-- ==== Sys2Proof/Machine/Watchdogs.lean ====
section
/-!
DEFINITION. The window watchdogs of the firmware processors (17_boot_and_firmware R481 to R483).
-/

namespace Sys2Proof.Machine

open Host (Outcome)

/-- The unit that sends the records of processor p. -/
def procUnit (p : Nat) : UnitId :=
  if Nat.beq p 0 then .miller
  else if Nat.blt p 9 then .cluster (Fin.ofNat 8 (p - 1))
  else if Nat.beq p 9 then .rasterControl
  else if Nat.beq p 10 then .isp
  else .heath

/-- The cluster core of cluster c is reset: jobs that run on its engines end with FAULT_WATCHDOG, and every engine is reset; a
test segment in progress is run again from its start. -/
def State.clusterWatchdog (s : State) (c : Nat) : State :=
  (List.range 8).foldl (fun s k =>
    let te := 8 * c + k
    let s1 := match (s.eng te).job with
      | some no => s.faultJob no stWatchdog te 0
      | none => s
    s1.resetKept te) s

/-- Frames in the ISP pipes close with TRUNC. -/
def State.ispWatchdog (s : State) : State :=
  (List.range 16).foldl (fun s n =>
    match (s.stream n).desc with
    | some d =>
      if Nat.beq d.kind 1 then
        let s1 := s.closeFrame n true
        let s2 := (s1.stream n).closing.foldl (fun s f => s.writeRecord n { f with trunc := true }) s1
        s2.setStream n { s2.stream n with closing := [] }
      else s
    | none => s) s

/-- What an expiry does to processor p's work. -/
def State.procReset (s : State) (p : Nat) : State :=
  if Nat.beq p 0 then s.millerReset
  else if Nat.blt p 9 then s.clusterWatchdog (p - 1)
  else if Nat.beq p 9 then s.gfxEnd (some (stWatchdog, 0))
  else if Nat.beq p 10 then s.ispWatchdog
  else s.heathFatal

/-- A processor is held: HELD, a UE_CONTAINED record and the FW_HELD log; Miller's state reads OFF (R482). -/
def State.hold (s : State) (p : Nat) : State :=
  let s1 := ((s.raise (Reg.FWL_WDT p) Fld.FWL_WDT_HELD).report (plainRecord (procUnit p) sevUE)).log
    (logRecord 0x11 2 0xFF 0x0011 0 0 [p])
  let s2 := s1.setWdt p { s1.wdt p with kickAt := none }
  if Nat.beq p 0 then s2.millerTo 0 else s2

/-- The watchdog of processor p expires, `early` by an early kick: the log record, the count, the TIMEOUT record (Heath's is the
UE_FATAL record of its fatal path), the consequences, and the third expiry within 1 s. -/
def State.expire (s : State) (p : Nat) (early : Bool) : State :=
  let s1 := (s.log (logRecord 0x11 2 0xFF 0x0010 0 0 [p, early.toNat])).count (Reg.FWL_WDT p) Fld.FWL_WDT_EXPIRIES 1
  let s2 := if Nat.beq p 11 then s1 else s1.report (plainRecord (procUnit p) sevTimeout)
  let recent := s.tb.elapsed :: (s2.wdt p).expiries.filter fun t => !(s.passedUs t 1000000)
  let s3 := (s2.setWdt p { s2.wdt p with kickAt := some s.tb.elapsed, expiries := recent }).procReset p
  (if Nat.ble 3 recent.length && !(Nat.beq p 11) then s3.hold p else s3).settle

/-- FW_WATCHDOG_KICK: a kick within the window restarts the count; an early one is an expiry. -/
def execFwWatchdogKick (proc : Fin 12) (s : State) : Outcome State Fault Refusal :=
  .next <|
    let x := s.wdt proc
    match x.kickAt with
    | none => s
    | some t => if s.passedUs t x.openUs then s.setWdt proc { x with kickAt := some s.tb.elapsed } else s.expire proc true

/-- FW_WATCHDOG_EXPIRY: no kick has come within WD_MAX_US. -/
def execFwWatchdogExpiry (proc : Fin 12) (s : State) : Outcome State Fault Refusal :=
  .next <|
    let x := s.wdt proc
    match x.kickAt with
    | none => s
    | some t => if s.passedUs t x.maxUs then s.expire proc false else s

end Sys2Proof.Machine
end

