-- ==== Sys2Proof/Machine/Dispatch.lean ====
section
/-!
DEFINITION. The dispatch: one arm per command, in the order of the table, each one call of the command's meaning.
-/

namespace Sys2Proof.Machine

### Your task
Answer with one number only, the count of lines in the entries above that hold the string "foldl".

### Answer box
3